On the 'temp' box, the hope is to mount ad6s1g as /tmp/old/files and diff it against similar directory on the primary drive. This mount command failed ('no such device /dev/ad6s1g'):

`# mount /dev/ad6s1g /tmp/old/files`

But this one worked (though not providing access to my data):

`# mount /dev/ad6s1 /tmp/old`

UPDATE: I tried this again last night and made sure that I had issued the following command BEFORE removing ad6 from the production server:

`# gmirror remove gm0 ad6`

This should have cleared the metadata on ad6, correct? The result was that I WAS ABLE TO MOUNT ad6s1g on the 'temp' box!
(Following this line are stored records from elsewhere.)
-- ==== Sys2Proof/Laws/Encoding.lean ====
section
/-! SUPPORT. Fields, slots and register numbers: each encoding is undone by its decoding. -/

namespace Sys2Proof

/-- The register number of a register's field is the register (rule R78). -/
@[simp] theorem regOf_regBits (r : Reg) : regOf (regBits r) = some r := by revert r; decide

/-- A field that names a register is that register's field (rule R78). -/
theorem regBits_of_regOf (n : BitVec 4) (r : Reg) (h : regOf n = some r) : regBits r = n := by
  revert r n; decide

theorem regOf_eq_none (n : BitVec 4) : regOf n = none ↔ 10 < n.toNat := by revert n; decide

/-- Two adjacent slices of a value are one slice of it. -/
theorem extract_append {w : Nat} (v : BitVec w) (k m n : Nat) :
    v.extractLsb' (k + n) m ++ v.extractLsb' k n = v.extractLsb' k (m + n) := by
  apply BitVec.eq_of_getLsbD_eq
  intro i hi
  simp only [BitVec.getLsbD_append, BitVec.getLsbD_extractLsb']
  by_cases h : i < n
  · have : i < m + n := by omega
    simp [h, this]
  · have h1 : i - n < m := by omega
    have h2 : k + n + (i - n) = k + i := by omega
    simp [h, h1, hi, h2]

/-- Two nibbles side by side are each read back. -/
theorem nibble_append : ∀ a b : BitVec 4, (a ++ b).extractLsb' 0 4 = b ∧ (a ++ b).extractLsb' 4 4 = a := by decide

/-- The bytes of a 16-bit field put together are the field. -/
theorem bytes16 (v : BitVec 16) : v.extractLsb' 8 8 ++ v.extractLsb' 0 8 = v :=
  (extract_append v 0 8 8).trans BitVec.extractLsb'_eq_self

/-- The bytes of a 32-bit field put together are the field. -/
theorem bytes32 (v : BitVec 32) :
    v.extractLsb' 24 8 ++ v.extractLsb' 16 8 ++ v.extractLsb' 8 8 ++ v.extractLsb' 0 8 = v := by
  have h1 := extract_append v 16 8 8
  have h2 := extract_append v 8 16 8
  have h3 := extract_append v 0 24 8
  simp only [Nat.reduceAdd, Nat.zero_add] at h1 h2 h3
  rw [h1, h2, h3, BitVec.extractLsb'_eq_self]

/-- The fields of the slot that holds some fields are those fields, in either byte order (rule R62). -/
@[simp] theorem Fields.fields_toSlot (e : Endian) (f : Fields) : (f.toSlot e).fields e = f := by
  cases e <;>
    simp only [Fields.toSlot, Slot.fields, bytes16, bytes32, (nibble_append f.src f.dst).1,
      (nibble_append f.src f.dst).2, (nibble_append f.dst f.src).1, (nibble_append f.dst f.src).2]

/-- Decoding laid-out slots is decoding their fields. -/
theorem decodeProgram_toSlot (e : Endian) (f : Fields) (rest : List Fields) (more : List Slot) :
    decodeProgram e ((f :: rest).map (Fields.toSlot e) ++ more)
      = decodeFields f ((rest.map (Fields.toSlot e) ++ more).head?.map (Slot.fields e)) := by
  simp [decodeProgram, decodeSlots]

/-- All that decoding a row with one register field can accept (rule R78). -/
theorem oneReg_ok (n : BitVec 4) (mk : Reg → Instr) (i : Instr) :
    oneReg n mk = .ok i ↔ ∃ r, n = regBits r ∧ mk r = i := by
  unfold oneReg
  constructor
  · intro h
    split at h
    · rename_i r hr
      cases h
      exact ⟨r, (regBits_of_regOf _ _ hr).symm, rfl⟩
    · cases h
  · rintro ⟨r, rfl, rfl⟩
    simp

/-- All that decoding a row with two register fields can accept (rule R78). -/
theorem twoRegs_ok (d s : BitVec 4) (mk : Reg → Reg → Instr) (i : Instr) :
    twoRegs d s mk = .ok i ↔ ∃ r q, d = regBits r ∧ s = regBits q ∧ mk r q = i := by
  unfold twoRegs
  constructor
  · intro h
    split at h
    · rename_i r q hr hq
      cases h
      exact ⟨r, q, (regBits_of_regOf _ _ hr).symm, (regBits_of_regOf _ _ hq).symm, rfl⟩
    · cases h
  · rintro ⟨r, q, rfl, rfl, rfl⟩
    simp

/-- A fixed field that differs ends decoding with Reserved (rule R73 step 4). -/
theorem fixed_ok (ok : Bool) (k : Decoded) (i : Instr) : fixed ok k = .ok i ↔ ok = true ∧ k = .ok i := by
  cases ok <;> simp [fixed]

end Sys2Proof
end

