/-- Table V-atomic of 96_test_vectors_families.md: the bytes of each row, little-endian then big-endian. -/
theorem test_decode_atomic_1 : decodes [
    ([⟨0xc3, 0x21, 0x00, 0x00, 0x00, 0x00, 0x00, 0x00⟩], [⟨0xc3, 0x12, 0x00, 0x00, 0x00, 0x00, 0x00, 0x00⟩],
      .atomicAdd32 1 2 0),
    ([⟨0xc3, 0x21, 0x00, 0x00, 0x40, 0x00, 0x00, 0x00⟩], [⟨0xc3, 0x12, 0x00, 0x00, 0x00, 0x00, 0x00, 0x40⟩],
      .atomicOr32 1 2 0),
    ([⟨0xc3, 0x21, 0x00, 0x00, 0x50, 0x00, 0x00, 0x00⟩], [⟨0xc3, 0x12, 0x00, 0x00, 0x00, 0x00, 0x00, 0x50⟩],
      .atomicAnd32 1 2 0),
    ([⟨0xc3, 0x21, 0x00, 0x00, 0xa0, 0x00, 0x00, 0x00⟩], [⟨0xc3, 0x12, 0x00, 0x00, 0x00, 0x00, 0x00, 0xa0⟩],
      .atomicXor32 1 2 0),
    ([⟨0xc3, 0x21, 0x00, 0x00, 0x01, 0x00, 0x00, 0x00⟩], [⟨0xc3, 0x12, 0x00, 0x00, 0x00, 0x00, 0x00, 0x01⟩],
      .atomicFetchAdd32 1 2 0),
    ([⟨0xc3, 0x21, 0x00, 0x00, 0x41, 0x00, 0x00, 0x00⟩], [⟨0xc3, 0x12, 0x00, 0x00, 0x00, 0x00, 0x00, 0x41⟩],
      .atomicFetchOr32 1 2 0),
    ([⟨0xc3, 0x21, 0x00, 0x00, 0x51, 0x00, 0x00, 0x00⟩], [⟨0xc3, 0x12, 0x00, 0x00, 0x00, 0x00, 0x00, 0x51⟩],
      .atomicFetchAnd32 1 2 0),
    ([⟨0xc3, 0x21, 0x00, 0x00, 0xa1, 0x00, 0x00, 0x00⟩], [⟨0xc3, 0x12, 0x00, 0x00, 0x00, 0x00, 0x00, 0xa1⟩],
      .atomicFetchXor32 1 2 0),
    ([⟨0xc3, 0x21, 0x00, 0x00, 0xe1, 0x00, 0x00, 0x00⟩], [⟨0xc3, 0x12, 0x00, 0x00, 0x00, 0x00, 0x00, 0xe1⟩],
      .atomicXchg32 1 2 0),
    ([⟨0xc3, 0x21, 0x00, 0x00, 0xf1, 0x00, 0x00, 0x00⟩], [⟨0xc3, 0x12, 0x00, 0x00, 0x00, 0x00, 0x00, 0xf1⟩],
      .atomicCmpxchg32 1 2 0),
    ([⟨0xdb, 0x21, 0x00, 0x00, 0x00, 0x00, 0x00, 0x00⟩], [⟨0xdb, 0x12, 0x00, 0x00, 0x00, 0x00, 0x00, 0x00⟩],
      .atomicAdd64 1 2 0),
    ([⟨0xdb, 0x21, 0x00, 0x00, 0x40, 0x00, 0x00, 0x00⟩], [⟨0xdb, 0x12, 0x00, 0x00, 0x00, 0x00, 0x00, 0x40⟩],
      .atomicOr64 1 2 0),
    ([⟨0xdb, 0x21, 0x00, 0x00, 0x50, 0x00, 0x00, 0x00⟩], [⟨0xdb, 0x12, 0x00, 0x00, 0x00, 0x00, 0x00, 0x50⟩],
      .atomicAnd64 1 2 0),
    ([⟨0xdb, 0x21, 0x00, 0x00, 0xa0, 0x00, 0x00, 0x00⟩], [⟨0xdb, 0x12, 0x00, 0x00, 0x00, 0x00, 0x00, 0xa0⟩],
      .atomicXor64 1 2 0),
    ([⟨0xdb, 0x21, 0x00, 0x00, 0x01, 0x00, 0x00, 0x00⟩], [⟨0xdb, 0x12, 0x00, 0x00, 0x00, 0x00, 0x00, 0x01⟩],
      .atomicFetchAdd64 1 2 0),
    ([⟨0xdb, 0x21, 0x00, 0x00, 0x41, 0x00, 0x00, 0x00⟩], [⟨0xdb, 0x12, 0x00, 0x00, 0x00, 0x00, 0x00, 0x41⟩],
      .atomicFetchOr64 1 2 0)] = true := by decide

/-- Table V-atomic of 96_test_vectors_families.md: the bytes of each row, little-endian then big-endian. -/
theorem test_decode_atomic_2 : decodes [
    ([⟨0xdb, 0x21, 0x00, 0x00, 0x51, 0x00, 0x00, 0x00⟩], [⟨0xdb, 0x12, 0x00, 0x00, 0x00, 0x00, 0x00, 0x51⟩],
      .atomicFetchAnd64 1 2 0),
    ([⟨0xdb, 0x21, 0x00, 0x00, 0xa1, 0x00, 0x00, 0x00⟩], [⟨0xdb, 0x12, 0x00, 0x00, 0x00, 0x00, 0x00, 0xa1⟩],
      .atomicFetchXor64 1 2 0),
    ([⟨0xdb, 0x21, 0x00, 0x00, 0xe1, 0x00, 0x00, 0x00⟩], [⟨0xdb, 0x12, 0x00, 0x00, 0x00, 0x00, 0x00, 0xe1⟩],
      .atomicXchg64 1 2 0),
    ([⟨0xdb, 0x21, 0x00, 0x00, 0xf1, 0x00, 0x00, 0x00⟩], [⟨0xdb, 0x12, 0x00, 0x00, 0x00, 0x00, 0x00, 0xf1⟩],
      .atomicCmpxchg64 1 2 0)] = true := by decide

/-- Table V-imm64 of 96_test_vectors_families.md: the bytes of each row, little-endian then big-endian. -/
theorem test_decode_imm64_1 : decodes [
    ([⟨0x18, 0x01, 0x00, 0x00, 0x88, 0x77, 0x66, 0x55⟩, ⟨0x00, 0x00, 0x00, 0x00, 0x44, 0x33, 0x22, 0x11⟩], [⟨0x18,
      0x10, 0x00, 0x00, 0x55, 0x66, 0x77, 0x88⟩, ⟨0x00, 0x00, 0x00, 0x00, 0x11, 0x22, 0x33, 0x44⟩], .lddw 1 0x55667788
      0x11223344),
    ([⟨0x18, 0x11, 0x00, 0x00, 0x05, 0x00, 0x00, 0x00⟩, ⟨0x00, 0x00, 0x00, 0x00, 0x00, 0x00, 0x00, 0x00⟩], [⟨0x18,
      0x11, 0x00, 0x00, 0x00, 0x00, 0x00, 0x05⟩, ⟨0x00, 0x00, 0x00, 0x00, 0x00, 0x00, 0x00, 0x00⟩], .ldMapFd 1 5),
    ([⟨0x18, 0x21, 0x00, 0x00, 0x05, 0x00, 0x00, 0x00⟩, ⟨0x00, 0x00, 0x00, 0x00, 0x10, 0x00, 0x00, 0x00⟩], [⟨0x18,
      0x12, 0x00, 0x00, 0x00, 0x00, 0x00, 0x05⟩, ⟨0x00, 0x00, 0x00, 0x00, 0x00, 0x00, 0x00, 0x10⟩], .ldMapValFd 1 5
      0x10),
    ([⟨0x18, 0x31, 0x00, 0x00, 0x05, 0x00, 0x00, 0x00⟩, ⟨0x00, 0x00, 0x00, 0x00, 0x00, 0x00, 0x00, 0x00⟩], [⟨0x18,
      0x13, 0x00, 0x00, 0x00, 0x00, 0x00, 0x05⟩, ⟨0x00, 0x00, 0x00, 0x00, 0x00, 0x00, 0x00, 0x00⟩], .ldVarAddr 1 5),
    ([⟨0x18, 0x41, 0x00, 0x00, 0x05, 0x00, 0x00, 0x00⟩, ⟨0x00, 0x00, 0x00, 0x00, 0x00, 0x00, 0x00, 0x00⟩], [⟨0x18,
      0x14, 0x00, 0x00, 0x00, 0x00, 0x00, 0x05⟩, ⟨0x00, 0x00, 0x00, 0x00, 0x00, 0x00, 0x00, 0x00⟩], .ldCodeAddr 1 5),
    ([⟨0x18, 0x51, 0x00, 0x00, 0x05, 0x00, 0x00, 0x00⟩, ⟨0x00, 0x00, 0x00, 0x00, 0x00, 0x00, 0x00, 0x00⟩], [⟨0x18,
      0x15, 0x00, 0x00, 0x00, 0x00, 0x00, 0x05⟩, ⟨0x00, 0x00, 0x00, 0x00, 0x00, 0x00, 0x00, 0x00⟩], .ldMapIdx 1 5),
    ([⟨0x18, 0x61, 0x00, 0x00, 0x05, 0x00, 0x00, 0x00⟩, ⟨0x00, 0x00, 0x00, 0x00, 0x10, 0x00, 0x00, 0x00⟩], [⟨0x18,
      0x16, 0x00, 0x00, 0x00, 0x00, 0x00, 0x05⟩, ⟨0x00, 0x00, 0x00, 0x00, 0x00, 0x00, 0x00, 0x10⟩], .ldMapValIdx 1 5
      0x10)] = true := by decide

/-- Table V-packet of 96_test_vectors_families.md: the bytes of each row, little-endian then big-endian. -/
theorem test_decode_packet_1 : decodes [
    ([⟨0x20, 0x00, 0x00, 0x00, 0x0e, 0x00, 0x00, 0x00⟩], [⟨0x20, 0x00, 0x00, 0x00, 0x00, 0x00, 0x00, 0x0e⟩], .ldabsw
      0xe),
    ([⟨0x28, 0x00, 0x00, 0x00, 0x0e, 0x00, 0x00, 0x00⟩], [⟨0x28, 0x00, 0x00, 0x00, 0x00, 0x00, 0x00, 0x0e⟩], .ldabsh
      0xe),
    ([⟨0x30, 0x00, 0x00, 0x00, 0x0e, 0x00, 0x00, 0x00⟩], [⟨0x30, 0x00, 0x00, 0x00, 0x00, 0x00, 0x00, 0x0e⟩], .ldabsb
      0xe),
    ([⟨0x40, 0x30, 0x00, 0x00, 0x0e, 0x00, 0x00, 0x00⟩], [⟨0x40, 0x03, 0x00, 0x00, 0x00, 0x00, 0x00, 0x0e⟩], .ldindw
      3 0xe),
    ([⟨0x48, 0x30, 0x00, 0x00, 0x0e, 0x00, 0x00, 0x00⟩], [⟨0x48, 0x03, 0x00, 0x00, 0x00, 0x00, 0x00, 0x0e⟩], .ldindh
      3 0xe),
    ([⟨0x50, 0x30, 0x00, 0x00, 0x0e, 0x00, 0x00, 0x00⟩], [⟨0x50, 0x03, 0x00, 0x00, 0x00, 0x00, 0x00, 0x0e⟩], .ldindb
      3 0xe)] = true := by decide


/-- Rule R338: the second slot of a wide instruction, in little-endian and big-endian bytes. -/
theorem test_decode_second_slot :
    decodeSecondSlot (Slot.fields .little ⟨0, 0, 0, 0, 0x44, 0x33, 0x22, 0x11⟩) = some (.imm64SecondSlot 0x11223344) ∧
    decodeSecondSlot (Slot.fields .big ⟨0, 0, 0, 0, 0x11, 0x22, 0x33, 0x44⟩) = some (.imm64SecondSlot 0x11223344) ∧
    decodeSecondSlot (Slot.fields .little ⟨0, 1, 0, 0, 0x44, 0x33, 0x22, 0x11⟩) = none := by decide

/-- Rule R402: a reason of each kind. -/
theorem test_decode_reasons :
    decodeProgram .little [⟨0x18, 1, 0, 0, 0, 0, 0, 0⟩] = .error .truncated ∧
    decodeProgram .little [⟨0x18, 1, 0, 0, 0, 0, 0, 0⟩, ⟨0, 1, 0, 0, 0, 0, 0, 0⟩] = .error .badSecondSlot ∧
    decodeProgram .little [⟨0x8d, 0, 0, 0, 0, 0, 0, 0⟩] = .error .reserved ∧
    decodeProgram .little [⟨0x18, 0x11, 0, 0, 0, 0, 0, 0⟩, ⟨0, 0, 0, 0, 1, 0, 0, 0⟩] = .error .nonZeroUnused ∧
    decodeProgram .little [⟨0x07, 0x0b, 0, 0, 0, 0, 0, 0⟩] = .error .badRegister := ⟨rfl, rfl, rfl, rfl, rfl⟩

/-- The host's two entry points: a table word decodes, and runs as the first step after reset. -/
theorem test_table_word : decodeTableWord 64 0x1122334400000107 = some (.add64K 1 0x11223344) ∧
    (match step (State.reset.withFetchWord 64 0x1122334400000107) with
      | .next t => t.regs[(1 : Reg)] == some 0x11223344#64 && t.pc == 1
      | _ => false) = true := by decide

theorem test_table_word_wide : decodeTableWord 128 0x1122334400000000_5566778800000118 = some (.lddw 1 0x55667788 0x11223344) ∧
    (match step (State.reset.withFetchWord 128 0x1122334400000000_5566778800000118) with
      | .next t => t.regs[(1 : Reg)] == some 0x1122334455667788#64 && t.pc == 2
      | _ => false) = true := by decide

/-- Rule R404: from reset with nothing placed the first step raises BadPc(0) (log entry 5). -/
theorem test_reset_alone : (match step State.reset with
      | .next t => t.status == .faulted (.badPc 0)
      | _ => false) = true := by decide

/-! Execution -/

/-- Table V-alu32 of 96_test_vectors_families.md: one step each. -/
theorem test_exec_alu32_1 : runs [
    { i := .add32K 1 0xffffffff, regs := [(1, 0xaaaaaaaaffffffff)], regs' := [(1, 0xfffffffe)], pc' := 1 },
    { i := .add32K 1 1, regs := [(1, 0xaaaaaaaaffffffff)], regs' := [(1, 0)], pc' := 1 },
    { i := .add32X 1 2, regs := [(1, 0xaaaaaaaa7fffffff), (2, 0xbbbbbbbb00000001)], regs' := [(1, 0x80000000), (2,
      0xbbbbbbbb00000001)], pc' := 1 },
    { i := .add32X 1 2, regs := [(1, 0xaaaaaaaaffffffff), (2, 0xbbbbbbbbffffffff)], regs' := [(1, 0xfffffffe), (2,
      0xbbbbbbbbffffffff)], pc' := 1 },
    { i := .sub32K 1 1, regs := [(1, 0xaaaaaaaa00000000)], regs' := [(1, 0xffffffff)], pc' := 1 },
    { i := .sub32K 1 1, regs := [(1, 0xaaaaaaaa80000000)], regs' := [(1, 0x7fffffff)], pc' := 1 },
    { i := .sub32X 1 2, regs := [(1, 0xaaaaaaaa00000005), (2, 0xbbbbbbbb00000007)], regs' := [(1, 0xfffffffe), (2,
      0xbbbbbbbb00000007)], pc' := 1 },
    { i := .sub32X 1 2, regs := [(1, 0xaaaaaaaa80000000), (2, 0xbbbbbbbb00000001)], regs' := [(1, 0x7fffffff), (2,
      0xbbbbbbbb00000001)], pc' := 1 },
    { i := .mul32K 1 2, regs := [(1, 0xaaaaaaaa80000001)], regs' := [(1, 2)], pc' := 1 },
    { i := .mul32K 1 2, regs := [(1, 0xaaaaaaaaffffffff)], regs' := [(1, 0xfffffffe)], pc' := 1 },
    { i := .mul32X 1 2, regs := [(1, 0xaaaaaaaaffffffff), (2, 0xbbbbbbbbffffffff)], regs' := [(1, 1), (2,
      0xbbbbbbbbffffffff)], pc' := 1 },
    { i := .mul32X 1 2, regs := [(1, 0xaaaaaaaaffffffff), (2, 0xbbbbbbbb00000002)], regs' := [(1, 0xfffffffe), (2,
      0xbbbbbbbb00000002)], pc' := 1 }] = true := by decide

/-- Table V-alu32 of 96_test_vectors_families.md: one step each. -/
theorem test_exec_alu32_2 : runs [
    { i := .div32K 1 2, regs := [(1, 0xaaaaaaaafffffffe)], regs' := [(1, 0x7fffffff)], pc' := 1 },
    { i := .div32K 1 0xffffffff, regs := [(1, 0xaaaaaaaaffffffff)], regs' := [(1, 1)], pc' := 1 },
    { i := .div32X 1 2, regs := [(1, 0xaaaaaaaaffffffff), (2, 0xbbbbbbbbffffffff)], regs' := [(1, 1), (2,
      0xbbbbbbbbffffffff)], pc' := 1 },
    { i := .div32X 1 2, regs := [(1, 0xaaaaaaaa00000007), (2, 0xbbbbbbbb00000000)], regs' := [(1, 0), (2,
      0xbbbbbbbb00000000)], pc' := 1 },
    { i := .sdiv32K 1 2, regs := [(1, 0xaaaaaaaafffffff9)], regs' := [(1, 0xfffffffd)], pc' := 1 },
    { i := .sdiv32K 1 0xffffffff, regs := [(1, 0xaaaaaaaa80000000)], regs' := [(1, 0x80000000)], pc' := 1 },
    { i := .sdiv32X 1 2, regs := [(1, 0xaaaaaaaa80000000), (2, 0xbbbbbbbbffffffff)], regs' := [(1, 0x80000000), (2,
      0xbbbbbbbbffffffff)], pc' := 1 },
    { i := .sdiv32X 1 2, regs := [(1, 0xaaaaaaaa80000000), (2, 0xbbbbbbbbffffffff)], regs' := [(1, 0x80000000), (2,
      0xbbbbbbbbffffffff)], pc' := 1 },
    { i := .or32K 1 0xf0f0f0f, regs := [(1, 0xaaaaaaaaf0f0f0f0)], regs' := [(1, 0xffffffff)], pc' := 1 },
    { i := .or32K 1 0, regs := [(1, 0xaaaaaaaa00000000)], regs' := [(1, 0)], pc' := 1 },
    { i := .or32X 1 2, regs := [(1, 0xaaaaaaaa00000001), (2, 0xbbbbbbbb80000000)], regs' := [(1, 0x80000001), (2,
      0xbbbbbbbb80000000)], pc' := 1 },
    { i := .or32X 1 2, regs := [(1, 0xaaaaaaaa00000000), (2, 0xbbbbbbbb00000000)], regs' := [(1, 0), (2,
      0xbbbbbbbb00000000)], pc' := 1 }] = true := by decide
Hopefully I have uncovered the immediate problem.

But it leaves the following question (future scenario):

Should I have a full failure of the production machine and am therefore unable to issue the 'gmirror remove' cmd on THAT machine, can I instead take ad6 to the 'temp' box, and issue 'gmirror clear ad6' to get the same result?? That is, will I likely then be able to mount ad6s1g?

Thanks very much in advance for help/thoughts on this.


----------



## phoenix (Nov 6, 2010)

There's the problem.  You don't want to use *gmirror remove*.  That deletes the gmirror metadata on the drive, which clears the partition information.

Instead, just physically remove the drive form the system.  gmirror will continue to run in a DEGRADED mode.

Then install the drive into the temp server, start gmirror, and access the gm0 device the same way as on the production system.


----------



## pmorrill (Nov 12, 2010)

Thanks for your help: my upgrade went well and the gmirror system seems to be under control!


----------